Start of DATA RECORDS

theorem account_signalOff_up (h : Account s loose) (hu : (s.port p).isUp = true) : Account (s.signalOff p) loose := by
  cases hx : (s.port p).rx.inside with
  | none =>
    refine account_release h (released_signalOff_up_none hu hx) (rs := []) (fs := []) rfl rfl (fun b => ?_)
      (List.nil_subset _) nofun
    simp only [rxRefs_of_none hx, List.count_nil]
  | some o =>
    obtain ⟨b, l⟩ := o
    refine account_release h (released_signalOff_up hu hx) (rs := []) (fs := []) rfl rfl (fun c => ?_)
      (List.nil_subset _) nofun
    rw [rxRefs_of_inside hx, List.count_append]
    simp only [List.count_nil]
    omega

theorem account_signalOff_quarantine (h : Account s loose) {e : Instant} (hl : (s.port p).link = .quarantine e) :
    Account (s.signalOff p) loose := by
  cases hx : (s.port p).rx.inside with
  | none =>
    refine account_release h (released_signalOff_quarantine_none hl hx) (rs := []) (fs := flushedRefs (s.port p)) rfl rfl
      (fun b => ?_) (List.nil_subset _) nofun
    rw [rxRefs_of_none hx]
    rfl
  | some o =>
    obtain ⟨b, l⟩ := o
    refine account_release h (released_signalOff_quarantine hl hx) (rs := []) (fs := flushedRefs (s.port p)) rfl rfl
      (fun c => ?_) (List.nil_subset _) nofun
    rw [rxRefs_of_inside hx, List.count_nil]
    omega

theorem account_signalOff (h : Account s loose) (p : Port) : Account (s.signalOff p) loose := by
  have hset : Account (s.setPort p { s.port p with signal := false }) loose := account_setPort h rfl rfl (h.placed p)
  cases hl : (s.port p).link with
  | up run held => exact account_signalOff_up h (by unfold PortRec.isUp; rw [hl])
  | quarantine e => exact account_signalOff_quarantine h hl
  | disabled | down =>
    unfold State.signalOff
    rw [hl]
    exact hset
  | training n =>
    have hinside := not_inside h (p := p)
      (not_receives (by unfold PortRec.isUp; rw [hl]) (by unfold PortRec.isQuarantine; rw [hl]))
    unfold State.signalOff
    rw [hl]
    refine account_setPort hset rfl rfl ?_
    rw [State.port_setPort_same]
    exact fun hi => absurd hi (by rw [show _ = none from hinside]; exact Bool.false_ne_true)

theorem account_flush (h : Account s loose) (p : Port) : Account (s.flushPort p) loose :=
  account_move h (moved_flush s p) (rs := rxRefs (s.port p)) (fs := []) rfl rfl
    (fun b => by rw [List.count_nil]; omega) (List.Subset.refl _) (h.placed p)

theorem account_flushAll (h : Account s loose) : Account s.flushAll loose := by
  have hflush : ∀ (ps : List Port) (t : State), Account t loose → Account (ps.foldl State.flushPort t) loose := by
    intro ps
    induction ps with
    | nil => exact fun _ ht => ht
    | cons p ps ih =>
      intro t ht
      rw [List.foldl_cons]
      exact ih _ (account_flush ht p)
  exact account_settle (hflush _ s h) s

theorem account_warnedTest (h : Account s loose) (p : Port) : Account (s.warnedTest p) loose :=
  account_move h (moved_warnedTest s p) (rs := rxRefs (s.port p)) (fs := flushedRefs (s.port p)) rfl rfl
    (fun b => by rw [List.count_nil]; omega) (List.Subset.refl _) (h.placed p)

theorem account_leakStep (h : Account s loose) (p : Port) : Account (s.leakStep p) loose := by
  unfold State.leakStep
  refine account_warnedTest (account_setPort h ?_ ?_ ?_) p
  · rfl
  · rfl
  · exact h.placed p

End of DATA RECORDS

EXERCISE DESCRIPTION. Every single entry is to be retyped exactly.

OUTPUT.
theorem account_signalOff_up (h : Account s loose) (hu : (s.port p).isUp = true) : Account (s.signalOff p) loose := by
  cases hx : (s.port p).rx.inside with
  | none =>
    refine account_release h (released_signalOff_up_none hu hx) (rs := []) (fs := []) rfl rfl (fun b => ?_)
      (List.nil_subset _) nofun
    simp only [rxRefs_of_none hx, List.count_nil]
  | some o =>
    obtain ⟨b, l⟩ := o
    refine account_release h (released_signalOff_up hu hx) (rs := []) (fs := []) rfl rfl (fun c => ?_)
      (List.nil_subset _) nofun
    rw [rxRefs_of_inside hx, List.count_append]
    simp only [List.count_nil]
    omega

theorem account_signalOff_quarantine (h : Account s loose) {e : Instant} (hl : (s.port p).link = .quarantine e) :
    Account (s.signalOff p) loose := by
  cases hx : (s.port p).rx.inside with
  | none =>
    refine account_release h (released_signalOff_quarantine_none hl hx) (rs := []) (fs := flushedRefs (s.port p)) rfl rfl
      (fun b => ?_) (List.nil_subset _) nofun
    rw [rxRefs_of_none hx]
    rfl
  | some o =>
    obtain ⟨b, l⟩ := o
    refine account_release h (released_signalOff_quarantine hl hx) (rs := []) (fs := flushedRefs (s.port p)) rfl rfl
      (fun c => ?_) (List.nil_subset _) nofun
    rw [rxRefs_of_inside hx, List.count_nil]
    omega

theorem account_signalOff (h : Account s loose) (p : Port) : Account (s.signalOff p) loose := by
  have hset : Account (s.setPort p { s.port p with signal := false }) loose := account_setPort h rfl rfl (h.placed p)
  cases hl : (s.port p).link with
  | up run held => exact account_signalOff_up h (by unfold PortRec.isUp; rw [hl])
  | quarantine e => exact account_signalOff_quarantine h hl
  | disabled | down =>
    unfold State.signalOff
    rw [hl]
    exact hset
  | training n =>
    have hinside := not_inside h (p := p)
      (not_receives (by unfold PortRec.isUp; rw [hl]) (by unfold PortRec.isQuarantine; rw [hl]))
    unfold State.signalOff
    rw [hl]
    refine account_setPort hset rfl rfl ?_
    rw [State.port_setPort_same]
    exact fun hi => absurd hi (by rw [show _ = none from hinside]; exact Bool.false_ne_true)

theorem account_flush (h : Account s loose) (p : Port) : Account (s.flushPort p) loose :=
  account_move h (moved_flush s p) (rs := rxRefs (s.port p)) (fs := []) rfl rfl
    (fun b => by rw [List.count_nil]; omega) (List.Subset.refl _) (h.placed p)

theorem account_flushAll (h : Account s loose) : Account s.flushAll loose := by
  have hflush : ∀ (ps : List Port) (t : State), Account t loose → Account (ps.foldl State.flushPort t) loose := by
    intro ps
    induction ps with
    | nil => exact fun _ ht => ht
    | cons p ps ih =>
      intro t ht
      rw [List.foldl_cons]
      exact ih _ (account_flush ht p)
  exact account_settle (hflush _ s h) s

theorem account_warnedTest (h : Account s loose) (p : Port) : Account (s.warnedTest p) loose :=
  account_move h (moved_warnedTest s p) (rs := rxRefs (s.port p)) (fs := flushedRefs (s.port p)) rfl rfl
    (fun b => by rw [List.count_nil]; omega) (List.Subset.refl _) (h.placed p)

theorem account_leakStep (h : Account s loose) (p : Port) : Account (s.leakStep p) loose := by
  unfold State.leakStep
  refine account_warnedTest (account_setPort h ?_ ?_ ?_) p
  · rfl
  · rfl
  · exact h.placed p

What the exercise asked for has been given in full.